De verwoestende omvang van de burgeroorlog wordt duidelijk geïllustreerd door het voorbeeld van de provincie Stavropol, die in de vooroorlogse periode meer dan 50 miljoen graankorrels produceerde. Het voedseltoekenningssysteem verplichtte zich in 1920 om 29 miljoen in te zamelen van de provincie, maar in feite was het mogelijk om slechts 7 miljoen uit te schakelen. Wrangel droeg ook bij aan de algemene hongersnood, die in slechts 8 maanden 10 miljoen peulen Krim-graan in het buitenland verkocht. De resultaten van het overschot aan de oevers van de Dnjepr waren optimistisch, waar ze erin slaagden meer dan 71 miljoen poedels te verzamelen, maar zelfs hier bemoeiden de bandieten van Makhno zich, evenals een zwak transportnetwerk. Het onvermogen om het geoogste graan opnieuw te vervoeren werd een acuut probleem voor de bolsjewieken - zelfs passagierstreinen waren betrokken bij het transport.

Afbeelding
Afbeelding
Afbeelding
Afbeelding

Een van de gevolgen van het overschot zijn de lijkeneters van de Wolga-regio

De resultaten van het overschot zijn dubbelzinnig en wreed. Aan de ene kant is er de hongersnood in de Wolga-regio en de wreedheden van de strijders van het "voedselleger", en aan de andere kant de voedselvoorziening aan de vitale regio's van het land. De bolsjewieken slaagden erin het brood min of meer gelijkmatig te verdelen over alle gouvernementen en steden onder hun controle. Het staatsrantsoen dekte in 1918 slechts 25% van de voedselbehoeften van de stedelingen en twee jaar later al voor tweederde. In de fabriek in Sormovo lijkt het erop dat ze helemaal nog nooit van de hongersnood hadden gehoord. Gedurende de hele burgeroorlog kregen de fabrieksarbeiders brood op tijd en zelfs meerdere keren kwamen ze bijna in opstand toen de kwaliteit van het meel in het rantsoen plotseling verminderde.

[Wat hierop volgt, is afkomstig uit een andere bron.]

-- ==== Sys2Proof/Machine/Boot.lean ====
section
/-!
DEFINITION. What each reset reach clears, the boot steps, the restoring of registers, and READY (R87, R95 to R101, R108, R210 to R212,
R252, R472, R473).
-/

namespace Sys2Proof.Machine

/-! What a reset clears. -/

/-- The host port after a reset: events and settings are kept, commands and replies are not (Table 3-4, R131, R137, R152). -/
def Port.cleared (p : Port) : Port :=
  { p with quad := false, baud := 0, pendingLine := [], replies := [], awaiting := [], kept := [], rx := none, out := [],
           statusOut := [], lanes := [] }

/-- Statistics of the port end with a SYSTEM reset (R153, Table 15-8). -/
def Port.clearedStats (p : Port) : Port :=
  { p.cleared with downgraded := 0, crcErrors := 0, lenErrors := 0, gapDiscards := 0, overruns := 0, duplicates := 0, ackUnmatched := 0,
                   resent := 0, lost := 0 }

/-- Commands answered QUEUED and not completed are abandoned, and no completion event follows (R101). A decimator reset armed with WHEN 2,
answered OK, stays armed; a capture and its buffer are discarded (R191, R193). -/
def abandonQueued (s : State) : State :=
  let idle (j : BusJob) : Bool := j.phase == 0 || (j.join && j.phase == 1 && !(drv s j.driver).cmd)
  let js := s.sw.jobs.filter (fun j => !idle j)
  let s1 := (s.sw.jobs.filter (fun j => idle j && j.join && j.phase == 1)).foldl (fun s j => driverOff j.driver s) s
  { s1 with
    clock := { s1.clock with pendingStep := none, stepAck := false }
    rst := { s1.rst with forced := false, delayed := none, delayedRead := none }
    modes := { s1.modes with benchQueued := none }
    billing := { s1.billing with resetDue := none }
    fe := { s1.fe with scheduled := none, syncAck := false, fades := s1.fe.fades.map (fun f => { f with report := false }),
                       capture := none, buffer := [] }
    sw := { s1.sw with jobs := js.map (fun j => { j with report := false }), testAt := none, testAck := false,
                       inputs := s1.sw.inputs.map (fun x => { x with proven := false, seen := false }) }
    link := { s1.link with outs := s1.link.outs.map (fun o => { o with stopAck := false, stopAt := none }),
                           requests := s1.link.requests.map (fun r => { r with sent := false }) }
    trv := { s1.trv with sends := [] }
    rdr := { s1.rdr with apduReport := false, apduAck := false } }

/-- Charges and requests made for host commands and not yet begun are cleared (Table 3-4). -/
def clearHostLeave (s : State) : State :=
  { s with ease := { s.ease with requests := s.ease.requests.filter (fun r => !r.host),
                                 charges := s.ease.charges.filter (fun c => c.begun || !c.rq.host) } }

/-- An activation before its commit is abandoned by any reset (R447). -/
def dropActivation (s : State) : State :=
  if s.modes.activating then
    let s1 := abandonActivation s
    { s1 with store := { s1.store with abandonEv := true } }
  else s

/-- A reset of reach CORE: application cores, command interpreter and host port (R99, R101, Table 3-4). -/
def clearCore (s : State) : State :=
  let s1 := clearHostLeave (abandonQueued (displayCoreReset (loadsCoreReset (dropActivation s))))
  { s1 with port := s1.port.cleared, roles := { s1.roles with role := 0, challenge := none } }

/-- A cell after a reset of reach SYSTEM: what is counted since the reset ends. It stays as isolated as it was until its region is
released (R16, Table 15-7). -/
def CellState.cleared (x : CellState) : CellState := { isolations := x.isolations, since := x.since, state := x.state }

/-- A vehicle link after a reset of reach SYSTEM: the pilot of an absent outlet is held at high impedance, and every one while VP12 or
VN12 is down (R4, R271). -/
def linkCleared (s : State) (n : Nat) : LinkOut := if s.present n && s.pilotRails then {} else { drive := 3 }

/-- Volatile state of the regions (Table 3-4). Outputs are off; the 5 ms timers of the drivers run on (R20). -/
def clearRegions (s : State) : State :=
  let f := s.faults
  { s with
    clock := { s.clock with pendingStep := none, stepAck := false, pendingSet := none }
    modes := { s.modes with benchPending := false, benchQueued := none, commInput := 0 }
    rst := { s.rst with forced := false, delayed := none, delayedRead := none }
    faults := { cells := f.cells.map (fun p => (p.1, p.2.cleared)), closures := f.closures, lastId := f.lastId }
    ease := { vauxBudget := s.ease.vauxBudget, bankOnVaux := s.ease.bankOnVaux, nextId := s.ease.nextId, refusals := s.ease.refusals }
    fe := { modConfig := s.fe.modConfig, toneConfig := s.fe.toneConfig, paths := s.fe.paths, coefs := s.fe.coefs }
    energy := { config := s.energy.config, pulseConfig := s.energy.pulseConfig, verify := s.energy.verify, ring := s.energy.ring,
                slotSeq := s.energy.slotSeq, lastSlot := s.energy.lastSlot, lastKind := s.energy.lastKind,
                lastTime := s.energy.lastTime, tailLost := s.energy.tailLost, restored := s.energy.restored,
                outs := s.energy.outs.map (fun x =>
                  { acc := x.acc, standing := x.standing, unmetered := x.unmetered, invalidEver := x.invalidEver, warn := x.warn,
                    warnAt := x.warnAt }) }
    billing := { s.billing with evals := [], commits := [], resetDue := none, announced := false, mismatch := false,
                                tariffAdj := (s.billing.commits.head?.map (·.tariffAdj0)).getD s.billing.tariffAdj }
    log := { s.log with pendingEv := none }
    link := { config := s.link.config, global := s.link.global, seccKeys := s.link.seccKeys, certs := s.link.certs,
              requestCtr := s.link.requestCtr, outs := Vector.ofFn (fun n : Fin 8 => linkCleared s n.val) }
    sw := { config := s.sw.config, kdrv := s.sw.kdrv, pmMap := s.sw.pmMap, plumb := s.sw.plumb, inputConfig := s.sw.inputConfig,
            busConfig := s.sw.busConfig, proofHash := s.sw.proofHash, proofAt := s.sw.proofAt,
            testCut := s.sw.testCut || s.sw.testAt.isSome,
            drivers := s.sw.drivers.map (fun d =>
              { ops := d.ops, mainOpen := d.mainOpen, cmd := d.cmd && d.hwOff.isSome, hwOff := d.hwOff,
                state := if d.state = 4 then 4 else 0 }),
            seqs := s.sw.seqs.map (fun q => if q.state = 9 then { state := 9 } else {}) }
    loads := { config := s.loads.config, banksCfg := s.loads.banksCfg, chans := s.loads.chans.map (fun c => { ons := c.ons }),
               banks := Vector.ofFn (fun k : Fin 4 => { applied := vget s.loads.banksCfg k.val 0 }) }
    trv := { config := s.trv.config, keys := s.trv.keys, active := s.trv.active, counter := s.trv.counter, stored := s.trv.stored,
             ownSlew := s.trv.ownSlew }
    rdr := { offAt := s.rdr.offAt, config := s.rdr.config, active := s.rdr.config, commissionMv := s.rdr.commissionMv }
    tag := { s.tag with importReq := none, importing := none, waitMax := 0 } }

/-- A reset of reach SYSTEM (Table 3-4): everything but what is kept. -/
def clearSystem (s : State) : State :=
  let s1 := clearRegions (displaySystemReset (storageReset (keepDue s)))
  { s1 with port := s1.port.clearedStats, roles := { s1.roles with role := 0, challenge := none },
            chain := { s1.chain with report := false } }

/-- A reset of reach POWER-ON clears the count of REFUSE answers, the mask of RESET_N and the debug logic besides (Table 3-4). -/
def clearPowerOn (s : State) : State :=
  let s1 := clearSystem s
  { s1 with ease := { s1.ease with refusals := 0 }, rst := { s1.rst with masked := false, debugRun := false },
            trv := { s1.trv with ownSlew := 0 },
            chain := { s1.chain with entries := s1.chain.entries.map (fun e => { e with shown := false }) },
            faults := { s1.faults with cells := s1.faults.cells.map (fun p => (p.1, if p.2.state = 0 then { p.2 with since := 0 } else p.2)) },
            power := { s1.power with pfw := false, shutStep := 0, returned := false, surge := false, holdLow := false, retentionLost := false, vauxMv := 0,
                                     holdMv := 0, vbatMv := 0, vbatLow := false, dieTemp := 0, dieHot := false } }

/-- The reset takes effect: closures are cut short, volatile state is cleared, and event sources are released (R26, R31, R89, R94,
R466). -/
def takeEffect (s : State) : State :=
  let reach := s.rst.takes.toNat
  let s1 := if reach = 0 then clearCore s else if reach = 1 then clearSystem (closeAll s) else clearPowerOn (closeAll s)
  let s2 := releaseAll (fun x => x != srcResetN && decide (3 ≤ x)) s1
  updRst (fun r => { r with phase := .held (if reach = 0 then 5 else if reach = 1 then 1 else 0), takes := 0 }) s2

/-- RESET_TAKES_EFFECT: the reset controller's hold ends (R89). -/
def execResetTakesEffect (s : State) : Host.Outcome State Fault Refusal :=
  if s.power.supply = .on ∧ s.rst.phase = .asserted then .next (takeEffect s) else .next s

/-! Boot step 1. -/

/-- The majority of three readings of the straps (R58). -/
def majority (b : BootIn) : BitVec 8 :=
  (b.strapA &&& b.strapB) ||| (b.strapA &&& b.strapC) ||| (b.strapB &&& b.strapC)

/-- The majority of three readings of DBGEN_N: low (R58, R63). -/
def dbgenLow (b : BootIn) : Bool := (b.dbgenA && b.dbgenB) || (b.dbgenA && b.dbgenC) || (b.dbgenB && b.dbgenC)

/-- The three readings of a strap, or of DBGEN_N, disagree (Table 2-13). -/
def readingsSplit (b : BootIn) : Bool :=
  (b.strapA &&& 0x3F) != (b.strapB &&& 0x3F) || (b.strapB &&& 0x3F) != (b.strapC &&& 0x3F) || b.dbgenA != b.dbgenB ||
    b.dbgenB != b.dbgenC

/-- STRAPS as sampled, with BOOT_REFUSED and SPLIT (R61, Table 2-13). -/
def sampledStraps (locked : Bool) (b : BootIn) : BitVec 8 :=
  let v := majority b &&& 0x3F
  setBit (setBit v 6 (locked && fld v 0 2 == 0)) 7 (readingsSplit b)
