/-- ENERGY_DIAG (Table 6-10). -/
def energyDiagBytes (s : State) (n : Nat) : List Byte :=
  let e := eng s n
  packBytes [(e.creep, 32), (e.invalid, 32), (e.clamped, 32), (e.misses, 16), (min 4 (backlogOf s n), 3), (min 4 e.maxBacklog, 3), (0, 10)]

/-- SAVE_STATE (Table 6-11). -/
def saveStateBytes (s : State) : List Byte :=
  let e := s.energy
  packBytes [(e.slotSeq, 64), (e.lastSlot, 6), (e.lastKind, 2), stampF e.lastTime, (b1 e.tailLost, 1), (b1 e.tornSeen, 1), (0, 6),
    (e.restored, 6), (0, 10)]

/-- A count with its fraction: whole microwatt-hours and 2^-32 parts (R200). -/
def fracOf (e : Nat) : Nat := e % 2 ^ 32

/-- The four accumulators of a set. -/
def Acc.list (a : Acc) : List Nat := [a.rawImp, a.rawExp, a.cmpImp, a.cmpExp]

/-- Counts of 64 bits, then their fractions of 32 bits. -/
def countsAndFracs (l : List Nat) : List (Nat × Nat) := l.map (fun e => (uwh e, 64)) ++ l.map (fun e => (fracOf e, 32))

/-- A session in a save slot (Table 7-1). -/
def sessionFields (x : Option Session) (flags : BitVec 8) : List (Nat × Nat) :=
  match x with
  | some y => [(y.id.toNat, 64), stampF y.startL, (1, 1), (0, 7), (flags.toNat, 8)] ++ countsAndFracs y.acc.list ++
      [(uwh y.winImp, 64), (uwh y.winExp, 64)]
  | none => [(0, 64), (0, 48), (0, 1), (0, 7), (flags.toNat, 8)] ++ countsAndFracs [0, 0, 0, 0] ++ [(0, 64), (0, 64)]

/-- BILLING_STATE of a save slot (Table 7-1). -/
def billSaveFields (b : BillSave) : List (Nat × Nat) :=
  [(b.active, 8), (b1 b.timeValid, 1), (b1 b.adjusted, 1), (0, 6), stampF b.since, stampF b.subStart, (b.boundary, 64),
    sgn 32 (Int.tdiv b.slew 25), (0, 48)] ++
  ((List.range 18).map (fun r => [(uwh (vget b.regs r 0), 64), (fracOf (vget b.regs r 0), 32)])).flatten ++
  ((List.range 18).map (fun r => [(uwh (vget b.subs r 0), 64), (fracOf (vget b.subs r 0), 32)])).flatten ++
  ((List.range 8).map (fun n => sessionFields (vget b.sessions n none) (vget b.sesFlags n 0))).flatten

/-- Bits [16,319:0] of a save slot (Table 6-2). -/
def slotBody (c : Slot) : List Byte :=
  padTo 2040 (packBytes ([(c.seq, 64), (c.kind, 2), (0, 6), stampF c.savedAt, stampF c.accTo, (b1 c.pfw, 1), stampF c.instantTo, (0, 39)] ++
    ((List.range 8).map (fun n =>
      countsAndFracs (vget c.accs n {}).list ++
        [(uwh (vget c.standing n 0), 64), (mwh (vget c.unmetered n 0), 32), (sat 32 (vget c.invalid n 0), 32)])).flatten ++
    ((List.range 4).map (fun k => [((vget c.pulses k (0, 0)).1, 48), ((vget c.pulses k (0, 0)).2, 16)])).flatten ++
    billSaveFields c.billing))

/-- A save slot as bytes: its CRC, and the commit word written last (Table 6-2). The words of a torn slot are not stated: free
values (log 32). -/
def Slot.bytes (c : Slot) : List Byte :=
  let body := slotBody c
  if c.torn then body ++ le 4 (Config.freeNat c.seq) ++ le 4 (Config.freeNat (c.seq + 1))
  else body ++ le 4 (crc32c body) ++ le 4 c.seq

/-- Objects of group 0x03 that are not written. -/
def readEnergy (s : State) : Nat → Option ObjRead
  | 0x0301 => some { perOutlet 0 s (energyNowBytes s) with
      status := fun n => if backlogOf s n = 0 then .ok else .deadline }
  | 0x0302 => some { role := 0, has := fun u => u == 8 || s.present u, data := energyAccBytes s }
  | 0x0305 => some (perOutlet 0 s (meterWarnBytes s))
  | 0x0306 => some (perOutlet 1 s (witnessStateBytes s))
  | 0x0307 => some (perOutlet 1 s (energyDiagBytes s))
  | 0x0308 => some (single 1 (saveStateBytes s))
  | 0x0309 => some (entries 1 64 (fun i =>
      match vget s.energy.ring i none with | some c => c.bytes | none => List.replicate 2048 0))
  | _ => none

Het overschot werd pas geannuleerd na de vernietiging van de hoofdtroepen van het Witte Leger, toen de behoefte aan voedsel niet zo acuut was. “We namen van de boeren al het overschot, en soms zelfs niet het overschot, maar een deel van het voedsel dat nodig was voor de boeren, namen om de kosten van het leger en het onderhoud van de arbeiders te dekken … Anders zouden we niet kunnen win in het verwoeste land,” - zo herinnerde Vladimir Lenin zich de donkere geschiedenis van het overschot … Het graan ging echter niet alleen naar het leger en de arbeiders. Alle zogende moeders en zwangere vrouwen die in steden woonden, kregen het brood dat in beslag was genomen van de boeren. En tegen het einde van 1920 kregen 7 miljoen kinderen onder de 12 jaar rantsoenen. Eén ding is zeker: het systeem van overschotten heeft miljoenen levens gered. En hoeveel er door haar schuld van de honger zijn omgekomen, is nog onbekend.